Friday, October 28th, 2011

So if your days have been anything like mine in recent weeks anytime I talk to anyone with even a vague semblance of what particle physics is and that I am an experimentalist (in training of course) the question comes….

“So what about CERN proving Einstein wrong with those things going faster than light?”


To which I respond politely, “Crazy stuff…but anytime someone says they see something going faster than light I put my hand on my wallet because something is fishy”.

If the person is nice/interested enough to want a further explanation I try to explain what the OPERA measurement is along with loads of caveats that I don’t work on this experiment,  as scientists they did hundreds of cross-checks, and that they wouldn’t release this result if they weren’t convinced something is strange here…etc…etc…

If someone is daring enough to push and ask what I think about it my response has been simple: “Science is about repeatability and accuracy so I’ll wait till the next group of experimentalists weighs in”.

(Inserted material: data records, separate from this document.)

-- ==== Sys2Proof/Machine/Array.lean ====
section
/-! DEFINITION. The arrays: MM, MM.ACC, PRALINE.SPILL, their checks, steps and bank schedules (spec/05_cores_arrays_scratchpad.md R91
to R102, spec/08_akaux_tensor.md R182 to R186). -/
namespace Sys2Proof.Machine

/-- An engine performs the effect of the started instruction at place `n` of its queue; `bad`: what a code finds at a word it
reads (R105). -/
def State.runItem (s : State) (c : CoreId) (e : Engine) (n : Nat) (bad : Option (Nat × Ecc)) (kind : Kind) (f : State → Item → State) : State :=
  match ((s.core c).queue e)[n]? with
  | some i => if s.up && (s.core c).inService && i.kind = kind && i.phase = .started then f (s.spadFound c bad) i else s
  | none => s

/-- The instruction's effect is done; what it asked of others is counted in `out` (R131). -/
def State.performed (s : State) (c : CoreId) (i : Item) : State :=
  s.modCore c (fun k => k.modItem i.serial (fun j => { j with phase := .performed }))

/-- The flags of an instruction go to the nibbles of the engines it ran on (R69, R71). -/
def Core.raise (k : Core) (es : List Engine) (f : Flags) : Core := es.foldl (fun k e => k.modTh (fun t => t.orFlags e f)) k

/-- The regions that input descriptors with POP release (R113). -/
def popsOf (ins : List (BitVec 256)) : List (BitVec 4) :=
  (ins.filter (fun d => (tileOf d).circEn && (tileOf d).pop)).map (fun d => (tileOf d).circ)

/-- The pops of an instruction; none where one would take HEAD past TAIL (R113). -/
def Core.popAll (k : Core) : List (BitVec 4) → Option Core
  | [] => some k
  | r :: t =>
    match (k.th.circ r).freeSlots 1 with
    | none => none
    | some x => (k.modTh (fun th => th.setCirc r x)).popAll t

/-- A poisoned source or a pop past TAIL faults before anything is read or written; else the effect `f` on the core, the
pops, and the instruction is performed (R106, R113, R137). -/
def State.perform (s : State) (c : CoreId) (i : Item) (poison : Bool) (ins : List (BitVec 256)) (f : Core → Core) : State :=
  let k := s.core c
  if poison then s.itemBad c i cPoison else
  match k.popAll (popsOf ins) with
  | none => s.itemBad c i cCircular
  | some k' => (s.setCore c (f { k with th := k'.th })).performed c i

/-! Steps (R92, R93, Table 8.2). -/

def wideFmt (f : Fmt) : Bool := f == .bf16 || f == .fp16

/-- The 4- and 6-bit set of Table 5.2. -/
def smallFmt (f : Fmt) : Bool := fmtBits f == 4 || fmtBits f == 6

/-- Half array steps per element of K: 4, 1 or 2 (Table 5.2). -/
def halfSteps (l r : Fmt) : Nat := if wideFmt l || wideFmt r then 4 else if smallFmt l && smallFmt r then 1 else 2

/-- K_s. -/
def accSteps (l r : Fmt) (k : Nat) : Nat := ceilDiv (k * halfSteps l r) 2

/-- K_s + 4 + D (R93, R95, R96). -/
def arraySteps (l r o : Fmt) (m n k : Nat) : Nat := accSteps l r k + 4 + m * ceilDiv (ceilDiv (rowBytes o n) 64) 32

/-! Bank schedules (R100, R101). -/

/-- One feeder stream. -/
structure Stream where
  base : Nat
  stride : Nat
  rows : Nat
  /-- Panel width in words. -/
  width : Nat
  /-- Steps to consume one panel. -/
  steps : Nat
  panels : Nat

def panelWidth (f : Fmt) : Nat := if fmtBits f = 6 then 3 else 1

def streamOf (a : Area) (row0 rows half : Nat) : Stream :=
  let w := panelWidth a.fmt
  ⟨a.rowAt row0, a.stride, rows, w, 64 * w * 8 / fmtBits a.fmt * half / 2, ceilDiv a.rowBytes (64 * w)⟩

/-- The words a stream reads in step t: word v of panel p + 1 at step floor(v T / (R W)) of panel p (R100). -/
def Stream.wordsAt (x : Stream) (t : Nat) : List Nat :=
  let p := t / x.steps
  let o := t % x.steps
  let n := x.rows * x.width
  if x.panels ≤ p + 1 then [] else
  let lo := ceilDiv (o * n) x.steps
  tabulate (ceilDiv ((o + 1) * n) x.steps - lo) (fun i =>
    let v := lo + i
    (x.base + v / x.width * x.stride) / 64 + (p + 1) * x.width + v % x.width)

/-- The lowest bank that more than two words of a list lie in (R98, R101). -/
def bankClash (ws : List Nat) : Option Nat :=
  (List.range 32).find? (fun b => decide (2 < (ws.filter (fun v => v % 32 == b)).length))

/-- The bank of the first conflict of an instruction's feeders: on AB, identical word reads of one step count as one (R101). -/
def bankConflict (xs : List Stream) (pair : Bool) : Option Nat :=
  let last := (xs.map (fun x => (x.panels - 1) * x.steps)).foldl max 0
  (List.range last).findSome? (fun t =>
    let ws := (xs.map (fun x => x.wordsAt t)).flatten
    bankClash (if pair then ws.eraseDups else ws))

/-- The streams of an array instruction (R96, R100). -/
def streamsOf (l r : Area) (pair : Bool) : List Stream :=
  let h := halfSteps l.fmt r.fmt
  if pair then [streamOf l 0 l.rows h, streamOf r 0 128 h, streamOf r 128 (r.rows - 128) h]
  else [streamOf l 0 l.rows h, streamOf r 0 r.rows h]

/-! Checks at the head (R123, R136, R183, R185, R186, R225). -/

/-- An array input. -/
def checkArrayIn (th : Thread) (d : BitVec 256) : Except Nat (Tile × Fmt) :=
  match checkTile th d false with
  | .error c => .error c
  | .ok (t, f) => if fmtArrayInput f then .ok (t, f) else .error cFormat

/-- A stored output other than Praline. -/
def checkStored (th : Thread) (d : BitVec 256) : Except Nat (Tile × Fmt) :=
  match checkTile th d true with
  | .error c => .error c
  | .ok (t, f) => if fmtStoredOutput f then .ok (t, f) else .error cFormat

/-- A Praline tile in a role that wants one. -/
def checkPraline (th : Thread) (d : BitVec 256) (isOut : Bool) : Except Nat (Tile × Fmt) :=
  match checkTile th d isOut with
  | .error c => .error c
  | .ok (t, f) => if f = .praline then .ok (t, f) else .error cFormat

/-- N fits the arrays named (R183). -/
def fitsArrays (pair : Bool) (n : Nat) : Bool := if pair then decide (129 ≤ n) && decide (n ≤ 256) else decide (n ≤ 128)

/-- MM, MM.ACC and PRALINE.SPILL at the head: the steps, or the cause of a fault. -/
def headArray (x : Core) (i : Item) : Except Nat Nat := do
  let th := x.th
  let l ← checkArrayIn th i.tdl
  let r ← checkArrayIn th i.tdr
  let o ← if i.kind = .pralineSpill then checkPraline th i.tdo true else checkStored th i.tdo
  let p ← if i.kind = .mmAcc then (checkPraline th i.td3 false).map some else .ok none
  let (m, n, k) := (l.1.rows, r.1.rows, l.1.cols)
  if i.anc = 0x800 then throw cAnchor
  if r.1.cols ≠ k || o.1.rows ≠ m || o.1.cols ≠ n || 128 < m || !fitsArrays (i.eng == 3) n then throw cShape
  if p.any (fun p => p.1.rows ≠ m || p.1.cols ≠ n) then throw cShape
  match chainTilesBad th i m n k with
  | some c => throw c
  | none =>
    if pnormPoison x i m then throw cPoison
    pure (arraySteps l.2 r.2 o.2 m n k)

/-! The products (R182, R185, R186, R227). -/

def commonsOf (vs : List Val) : List Common := vs.map (fun v => (toCommon v).1)

/-- One dot product from a starting record, with the flags its terms raise (R75, R77, R80). -/
def dot (a : Int) (acc : Praline) (xs ys : List Common) : Praline × Flags :=
  (List.zip xs ys).foldl (fun r p => let t := term p.1 p.2 a; (prAdd r.1 t, r.2 ||| termFlags t)) (acc, 0)

/-- The records of one output row. -/
def dotRow (a : Int) (start : List Praline) (x : List Common) (ys : List (List Common)) : List (Praline × Flags) :=
  ys.mapIdx (fun j y => dot a (start.getD j prEmpty) x y)

/-- The records of a product and the flags raised before its epilogue. -/
def product (k : Core) (i : Item) (l r : Area) (start : Nat → List Praline) : List (List Praline) × Flags :=
  let a := anchorInt i.anc
  let ts := i.prologue.map (loadStage k i l.rows)
  let ys := (k.tileVals r).map commonsOf
  let rows := tabulate l.rows (fun m =>
    let x := prologueRow ts l.fmt m (k.rowVals l m)
    let ds := dotRow a (start m) (commonsOf x.1) ys
    (ds.map (·.1), x.2 ||| foldFlags (ds.map (·.2))))
  (rows.map (·.1), foldFlags (rows.map (·.2)))

/-- The rows written in order, each followed by its tally update (R233). -/
def writeRows (i : Item) (o : Area) (k : Core) (rows : List RowOut) : Core :=
  (rows.mapIdx (fun m r => (m, r))).foldl (fun k x => (k.writeRow o x.1 x.2.codes x.2.scales).tallyStored i x.1 (x.2.vals o.fmt)) k

/-- MM and MM.ACC: every operand is read before the drain writes (R180). -/
def mmEffect (i : Item) (k : Core) : Core :=
  let th := k.th
  let l := i.area th i.tdl false
  let r := i.area th i.tdr false
  let o := i.area th i.tdo true
  let p := product k i l r (if i.kind = .mmAcc then k.rowRecs (i.area th i.td3 false) else fun _ => [])
  let ep := i.epilogue.map (loadStage k i l.rows)
  let outs := p.1.mapIdx (fun m ps =>
    if i.chain.isEmpty then encodePrRow o.fmt (ps.mapIdx (fun j x => (x, i.rndAt m j))) else epilogueRow ep o.fmt m (i.rndAt m) ps)
  (writeRows i o k outs).raise (enginesFor i.kind i.eng) (p.2 ||| foldFlags (outs.map (·.flags)))

/-- PRALINE.SPILL (R186). -/
def spillEffect (i : Item) (k : Core) : Core :=
  let th := k.th
  let o := i.area th i.tdo true
  let p := product k i (i.area th i.tdl false) (i.area th i.tdr false) (if i.sub % 2 = 1 then k.rowRecs o else fun _ => [])
  let k := (p.1.mapIdx (fun m ps => (m, ps))).foldl (fun k x => k.writeRow o x.1 (x.2.map (fun q => (prBits q).toNat)) []) k
  k.raise (enginesFor i.kind i.eng) p.2

/-- A poisoned word under an operand, a starting record, a stage tile or a tally record. -/
def arrayPoison (k : Core) (i : Item) : Bool :=
  let th := k.th
  let l := i.area th i.tdl false
  let r := i.area th i.tdr false
  k.tilePoison l || k.tilePoison r || (i.kind = .mmAcc && k.tilePoison (i.area th i.td3 false))
  || (i.kind = .pralineSpill && i.sub % 2 = 1 && k.tilePoison (i.area th i.tdo true))
  || chainPoison k i l.rows r.rows l.cols

def arrayIns (i : Item) : List (BitVec 256) := if i.kind = .mmAcc then [i.tdl, i.tdr, i.td3] else [i.tdl, i.tdr]

/-- Spans of the enabled regions' slots. -/
def regionSpans (th : Thread) : List (Nat × Nat) :=
  (th.circs.toList.filter (fun r => r.en)).map (fun r => (64 * r.baseW.toNat, 64 * (r.slotW.toNat * r.slots.toNat)))

/-- Spans of the stage tiles and PNORM records a chain reads (R241). -/
def chainReads (k : Core) (i : Item) (m n kk : Nat) : List (Nat × Nat) :=
  ((allStageTiles i m n kk).map (fun x => (i.area k.th (stageTd i x.1) false).spans)).flatten
  ++ i.pnorm.toList.map (fun w => (tallyAt w 0, 64 * m))

/-- Spans of the tally records a chain writes. -/
def chainTallies (i : Item) (m : Nat) : List (Nat × Nat) := i.tallyStage.toList.map (fun w => (tallyAt w 0, 64 * m))

/-- What a chain leaves undefined where its stage tiles or records lie in a region's slots: the output, and the records
(R241). -/
def State.blurChain (s : State) (c : CoreId) (i : Item) (rs : List (Nat × Nat)) : State :=
  let k := s.core c
  let l := i.area k.th i.tdl false
  let m := l.rows
  let n := (tileOf i.tdr).rows
  if !(k.item i.serial).any (fun j => j.phase == .performed) then s else
  let o := i.area k.th i.tdo true
  let s := if spansMeet (chainReads k i m n l.cols) rs then s.blurArea c o else s
  if spansMeet (chainTallies i m) rs || (spansMeet (chainReads k i m n l.cols) rs) then
    (chainTallies i m).foldl (fun s w => s.padOut c true (w.1, List.replicate w.2 0)) s
  else s

def State.runArray (s : State) (c : CoreId) (f : Item → Core → Core) (i : Item) : State :=
  (s.perform c i (arrayPoison (s.core c) i) (arrayIns i) (f i)).blurChain c i (regionSpans (s.core c).th)

def execMm (c : CoreId) (v : Ev F2) (s : State) : Host.Outcome State Fault Refusal :=
  .next (match v with
    | .issue w => s.issueOp c .mm (.f2 w)
    | .run e n b => s.runItem c e n b .mm (fun s i => s.runArray c mmEffect i))

def execMmAcc (c : CoreId) (v : Ev F3) (s : State) : Host.Outcome State Fault Refusal :=
  .next (match v with
    | .issue w => s.issueOp c .mmAcc (.f3 w)
    | .run e n b => s.runItem c e n b .mmAcc (fun s i => s.runArray c mmEffect i))

def execPralineSpill (c : CoreId) (v : Ev F2) (s : State) : Host.Outcome State Fault Refusal :=
  .next (match v with
    | .issue w => s.issueOp c .pralineSpill (.f2 w)
    | .run e n b => s.runItem c e n b .pralineSpill (fun s i => s.runArray c spillEffect i))

end Sys2Proof.Machine
end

Today on the BBC I saw the news announcement that “Faster-than-light neutrino experiment to run again“. Aside from the obvious things wrong with the title of the argument (this wasn’t an experiment to search for faster-than-light neutrinos) the article explains that during this next run they are going to attempt to remove on of the largest possible sources of systematic errors in the OPERA measurment, namely the length of the length of the proton bunch widths being sent towards Gran Sasso from 10 microseconds to ~ 1 nanosecond  with ~ 500 nanoseconds between pulses.

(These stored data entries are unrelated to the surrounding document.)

-- ==== Sys2Proof/Machine/Kv.lean ====
section
/-! DEFINITION. The allocator: the commit in its fixed order and the master's KV commands (spec/12_kv_pages_prefix.md R283, R289 to
R295, R304, spec/16_master_interface.md R416 to R419). -/
namespace Sys2Proof.Machine

/-- A commit under way: the state, the slots whose non-empty blocks it changed, and the results so far. -/
structure KvRun where
  st : State
  hot : List SlotId
  results : List (KvReq × Nat × Nat)

def KvRun.result (r : KvRun) (q : KvReq) (outcome frames : Nat) : KvRun := { r with results := r.results ++ [(q, outcome, frames)] }

/-- The slot a request names still belongs to the context that asked (R206, R208). -/
def stillOwned (s : State) (q : KvReq) : Bool := (s.slot q.slot).state != .unassigned && (s.slot q.slot).ctx == q.ctx

/-- Releases the blocks of a slot at or beyond `b0`; how many there were. -/
def KvRun.drop (r : KvRun) (n : SlotId) (b0 : Nat) : KvRun × Nat :=
  let bs := (heldBlocks r.st n).filter (fun b => decide (b0 ≤ b))
  ({ r with st := bs.foldl (fun s b => s.releaseBlock n b) r.st, hot := if bs.isEmpty then r.hot else n :: r.hot }, bs.length)

/-- Step 1: a release or a leave (R208, R290, R307). -/
def KvRun.release (r : KvRun) (q : KvReq) : KvRun :=
  if !stillOwned r.st q then r.result q 2 0 else
  let d := r.drop q.slot (blocksOf q.length)
  let r := d.1
  let t := r.st.slot q.slot
  let len := min t.length q.length
  let t' : Slot :=
    if q.length = 0 then { t with state := .idle, length := 0, evictable := false }
    else match t.state with
      | .idle => t
      | .prefixLost => if mapsLost r.st q.slot then { t with length := len }
                       else { t with length := if t.lostIdle then 0 else len, state := if t.lostIdle then .idle else .live }
      | _ => { t with length := len }
  { r with st := r.st.setSlot q.slot t' }.result q 0 d.2

/-- Evictable slots of a pool, in slot order (R291). -/
def evictables (s : State) (p : BitVec 4) : List SlotId :=
  s.slots.filterMap (fun e =>
    let n : SlotId := BitVec.ofNat 14 e.1
    if e.2.state == .paused && e.2.evictable && poolOfSlot s n == p then some n else none)

/-- One slot is evicted whole (R291). -/
def KvRun.evict (r : KvRun) (n : SlotId) : KvRun :=
  let r := (r.drop n 0).1
  { r with hot := n :: r.hot,
           st := (r.st.modSlot n (fun t => { t with state := .idle, length := 0, evictable := false })).error 0 0x0101 n.toNat [] }

/-- The free list is brought to `need` sets: CACHED sets first, then evictable slots (R291); at most `fuel` reclaims. -/
def KvRun.obtain : (fuel : Nat) → KvRun → BitVec 4 → Nat → Bool → KvRun
  | 0, r, _, _, _ => r
  | fuel + 1, r, p, need, lc =>
    if need ≤ freeCount r.st p then r else
    match oldest r.st (r.st.pool p) (setsIn r.st p .cached) with
    | some k => KvRun.obtain fuel { r with st := (r.st.clearWay p k).putSetRec (r.st.pool p) k setFree } p need lc
    | none =>
      if !lc then r else
      match evictables r.st p with
      | [] => r
      | n :: _ => KvRun.obtain fuel (r.evict n) p need lc

/-- The reclaims that a request for `need` sets makes, and whether it can then be met (R291). -/
def KvRun.reclaim (r : KvRun) (p : BitVec 4) (need : Nat) (lc : Bool) : KvRun × Bool :=
  let t := r.obtain (need + 16384) p need lc
  (t, decide (need ≤ freeCount t.st p))

/-- Which free set a grant takes is open: a free value picks (log 5). -/
def State.takeFree (s : State) (p : BitVec 4) : Option (Nat × State) :=
  match setsIn s p .free with
  | [] => none
  | k :: ks =>
    let f := s.free
    some ((k :: ks).getD (f.1.toNat % (k :: ks).length) k, f.2)

/-- The header fields of DEF_HDR as entry bits (R280, R301). -/
def headerBits (h : Nat) : Nat := bitField h 17 16 * 2 ^ 22 + bitField h 19 18 * 2 ^ 24 + bitField h 7 0 * 2 ^ 32 + bitField h 15 8 * 2 ^ 40

def entryVBit : Nat := 2 ^ 26
def entryRoBit : Nat := 2 ^ 27

/-- Block `b` of a slot gets set `k` privately, with the stream entries given (R280, R292). -/
def State.ownBlock (s : State) (n : SlotId) (b k : Nat) (hdr : Nat → Nat) : State :=
  let p := s.pool (poolOfSlot s n)
  let s := s.putBlock n b (BitVec.ofNat 64 (k + entryVBit)) (fun i => BitVec.ofNat 64 (k * p.ns + i + entryVBit + hdr i))
  s.putSetRec p k { setFree with state := .priv, slot := n, ctx := (s.slot n).ctx }

def State.grantBlock (s : State) (n : SlotId) (b : Nat) : State :=
  let p := poolOfSlot s n
  match s.takeFree p with
  | none => s
  | some (k, s) => s.ownBlock n b k (fun _ => headerBits (s.pool p).defHdr)

/-- The copy of R292: a frozen last block becomes private. -/
def State.copyBlock (s : State) (n : SlotId) (b : Nat) : State :=
  let p := poolOfSlot s n
  let q := s.pool p
  let old := entrySet (ownOf s n b)
  let hdrs := tabulate q.ns (fun i => let e := (entryOf s n i b).toNat; bitField e 25 22 * 2 ^ 22 + bitField e 47 32 * 2 ^ 32)
  match s.takeFree p with
  | none => s
  | some (k, s) =>
    let z := s.zero (setAddr q k) (setBytes q)
    let s := { z with mem := memCopy z.mem s.mem (setAddr q old) (setAddr q k) (setBytes q) }
    (s.ownBlock n b k (fun i => hdrs.getD i 0)).dropRef p old

/-- Blocks in [lo, hi) whose ownership entry is empty. -/
def emptyBlocks (s : State) (n : SlotId) (lo hi : Nat) : List Nat :=
  ((List.range hi).filter (fun b => decide (lo ≤ b))).filter (fun b => !entryV (ownOf s n b))

/-- A length out of range for a slot (R206). -/
def badLength (t : Slot) (l : Nat) : Bool := decide (2 ^ 20 < l) || decide (t.cap < blocksOf l)

/-- Steps 2 and 3: growth (R206, R290 to R293). -/
def KvRun.grow (r : KvRun) (lc : Bool) (q : KvReq) : KvRun :=
  let n := q.slot
  let t := r.st.slot n
  if !stillOwned r.st q || badLength t q.length || !(t.state == .live || t.state == .paused) then r.result q 2 0
  else if q.length ≤ t.length then
    { r with st := r.st.setSlot n { t with state := .live, evictable := false } }.result q 0 0
  else
    let p := poolOfSlot r.st n
    let new := emptyBlocks r.st n (blocksOf t.length) (blocksOf q.length)
    let b := t.length / 64
    let o := ownOf r.st n b
    let copy := t.length % 64 ≠ 0 && entryV o && entryRo o
    if copy && r.st.poisoned (setAddr (r.st.pool p) (entrySet o)) (setBytes (r.st.pool p)) then
      { r with st := r.st.setLost p (entrySet o) }.result q 2 0
    else
    let need := new.length + copy.toNat
    let got := r.reclaim p need lc
    let r := got.1
    if !got.2 then
      (if lc then { r with st := r.st.error 0 0x0102 n.toNat [] }
       else { r with st := r.st.setSlot n { r.st.slot n with state := .paused } }).result q 1 0
    else
      let r := if copy then { r with st := r.st.copyBlock n b, hot := n :: r.hot } else r
      let s := new.foldl (fun s b => s.grantBlock n b) r.st
      { r with st := s.modSlot n (fun t => { t with state := .live, length := q.length, evictable := false }) }.result q 0 need

/-- Step 4: a join (R206, R290, R293). -/
def KvRun.join (r : KvRun) (q : KvReq) : KvRun :=
  let n := q.slot
  let t := r.st.slot n
  if !stillOwned r.st q || badLength t q.length || t.state ≠ .idle then r.result q 2 0 else
  let p := poolOfSlot r.st n
  let new := emptyBlocks r.st n 0 (blocksOf q.length)
  let got := (r.drop n (blocksOf q.length)).1.reclaim p new.length false
  if !got.2 then (r.reclaim p new.length false).1.result q 1 0 else
  let r := got.1
  let s := new.foldl (fun s b => s.grantBlock n b) r.st
  { r with st := s.modSlot n (fun t => { t with state := .live, length := q.length }) }.result q 0 new.length

/-- Requests by slot number (R290: slot order). -/
def insertBySlot (q : KvReq) : List KvReq → List KvReq
  | [] => [q]
  | r :: t => if q.slot.toNat < r.slot.toNat then q :: r :: t else r :: insertBySlot q t

def bySlot : List KvReq → List KvReq
  | [] => []
  | q :: t => insertBySlot q (bySlot t)

/-- The commit of a closed transaction in the order of R290. -/
def commitRun (s : State) (ts : List KvReq) : KvRun :=
  let live := bySlot (ts.filter (fun q => q.outcome.isNone))
  let lc (q : KvReq) : Bool := isLc s (s.slot q.slot).ctx
  let r : KvRun := ⟨s, [], (ts.filter (fun q => q.outcome.isSome)).map (fun q => (q, 3, 0))⟩
  let r := (live.filter (·.release)).foldl KvRun.release r
  let g := live.filter (fun q => !q.release && !q.join)
  let j := live.filter (fun q => !q.release && q.join)
  let r := (g.filter lc).foldl (KvRun.grow · true) r
  let r := (g.filter (fun q => !lc q)).foldl (KvRun.grow · false) r
  ((j.filter lc) ++ (j.filter (fun q => !lc q))).foldl KvRun.join r

/-- The result word (Table 8.6). -/
def resultWord (outcome frames : Nat) (step : Word) : Nat := outcome + 4 + (frames % 2 ^ 16) * 2 ^ 16 + (step.toNat % 2 ^ 32) * 2 ^ 32

/-- One request's result word and its count in the Report Card (R295, R399). -/
def State.writeResult (s : State) (x : KvReq × Nat × Nat) : State :=
  let s := match x.1.result with
    | some (none, a) => s.store a 8 (resultWord x.2.1 x.2.2 s.kvStep)
    | some (some h, a) => s.askWord 0 0 x.1.ctx askResult h a 8 (resultWord x.2.1 x.2.2 s.kvStep)
    | none => s
  s.modCard x.1.ctx (fun r => match x.2.1 with
    | 0 => { r with kvGranted := r.kvGranted + 1 }
    | 1 => { r with kvDeferred := r.kvDeferred + 1 }
    | 2 => { r with kvRefused := r.kvRefused + 1 }
    | _ => r)

/-- The commit is applied whole once no slot whose non-empty blocks it changes has a reader mark (R294, R295). -/
def State.tryCommit (s : State) : State :=
  match s.kvCommitting with
  | none => s
  | some ts =>
    let r := commitRun s ts
    if r.hot.any (fun n => decide (0 < (s.slot n).marks)) || !allocatorIn s then s else
    let s := r.results.foldl State.writeResult r.st
    let s := ({ s with kvCommitting := none, kvBusy := false, intr := s.intr ||| 4 } : State).count 0x510 1
    s.teardownsCommitted

def kvCmdOffset : Nat := 0x0900000

/-- The word a KV command was written as. -/
def kvCmdWord (op : Nat) (n : SlotId) (x : CtxId) (on : Bool) : Word := BitVec.ofNat 64 (op + n.toNat * 16 + x.toNat * 2 ^ 18 + on.toNat * 2 ^ 24)

/-- A command that takes effect at once: status, DEV_INTR and the notice of a refusal (R416, R419). -/
def State.kvDone (s : State) (op : Nat) (n : SlotId) (v : Word) (ok : Bool) : State :=
  let s : State := { s with kvResult := !ok, kvOp := op, kvSlot := n, intr := s.intr ||| 4 }
  if ok then s else s.cmdRefused kvCmdOffset v

/-- A KV command: ignored with a notice while another is BUSY (R416) or a unit of the allocator is quarantined (log 86), nothing
while the module does not run. -/
def State.kvCmd (s : State) (v : Word) (body : State → State) : State :=
  if !s.up || !commandable s then s else if s.kvBusy || !allocatorIn s then s.cmdRefused kvCmdOffset v else body s

/-- The page table lies where R277 allows: in the carve-out, or in the main tier outside the carve-out and every pool. -/
def tableOk (s : State) (pt len : Nat) : Bool :=
  inCarveOut pt len
  || (decide (pt + len ≤ 2 ^ 39) && !touchesCarveOut pt len
      && allPools.all (fun n => let p := s.pool n; !p.en || !overlap pt len p.base p.bytes))

def assignOk (s : State) (n : SlotId) (x : CtxId) : Bool :=
  let p := s.pool (s.kvCtx x).pool
  let cap := fieldOf s.kvArg1 14 0
  x != 0 && (s.slot n).state == .unassigned && p.en && p.ready && decide (1 ≤ cap) && decide (cap ≤ 16384)
  && tableOk s s.kvArg0 (8 * cap * (p.ns + 1))

/-- ASSIGN: PT and CAP come from KV_ARG0 and KV_ARG1 (R283, R417). -/
def State.kvAssign (s : State) (n : SlotId) (x : CtxId) (v : Word) : State :=
  s.kvCmd v (fun s =>
    if assignOk s n x then
      let cap := fieldOf s.kvArg1 14 0
      let s := s.setSlot n { Slot.reset with state := .idle, ctx := x, cap := cap, pt := s.kvArg0 }
      (s.zero s.kvArg0 (8 * cap * ((s.pool (s.kvCtx x).pool).ns + 1))).kvDone 1 n v true
    else s.kvDone 1 n v false)

def execKvAssign (n : SlotId) (x : CtxId) (s : State) : Host.Outcome State Fault Refusal := .next (s.kvAssign n x (kvCmdWord 1 n x false))

/-- UNASSIGN: an IDLE slot that holds no block (R283). -/
def State.kvUnassign (s : State) (n : SlotId) (v : Word) : State :=
  s.kvCmd v (fun s =>
    if (s.slot n).state = .idle && (heldBlocks s n).isEmpty then (s.setSlot n Slot.reset).kvDone 2 n v true
    else s.kvDone 2 n v false)

def execKvUnassign (n : SlotId) (s : State) : Host.Outcome State Fault Refusal := .next (s.kvUnassign n (kvCmdWord 2 n 0 false))

/-- LEAVE (R283). -/
def State.kvLeave (s : State) (n : SlotId) (v : Word) : State :=
  s.kvCmd v (fun s =>
    if (s.slot n).state = .unassigned then s.kvDone 3 n v false
    else (s.kvAdd (leaveReq n (s.slot n).ctx)).kvDone 3 n v true)

def execKvLeave (n : SlotId) (s : State) : Host.Outcome State Fault Refusal := .next (s.kvLeave n (kvCmdWord 3 n 0 false))

/-- EVICTABLE: a PAUSED best-effort slot; ignored for others (R283). -/
def State.kvEvictable (s : State) (n : SlotId) (on : Bool) (v : Word) : State :=
  s.kvCmd v (fun s =>
    let s' := if (s.slot n).state = .paused && !isLc s (s.slot n).ctx then s.modSlot n (fun t => { t with evictable := on }) else s
    s'.kvDone 4 n v true)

While you still can’t measure exactly which neutrino is from which proton the way you would like to in a perfect measurement, this should allow them to be more accurate on average than before and take away a source of error many people I would consider experts have said is of greatest concern.

While I’m sure this is only one  of many improvements that will be made to this measurement to address all the…shall we say…”constructive criticism” the OPERA experiment has received since their result. The bad news is that if they end up with a null measurement and find that neutrinos don’t in fact go faster than the speed of light the news and fan fare will be much less…because while for scientists a null result is still a result…for the rest of the world a null result is not news.

So I think we have some interesting times in experimental physics coming in the very near future!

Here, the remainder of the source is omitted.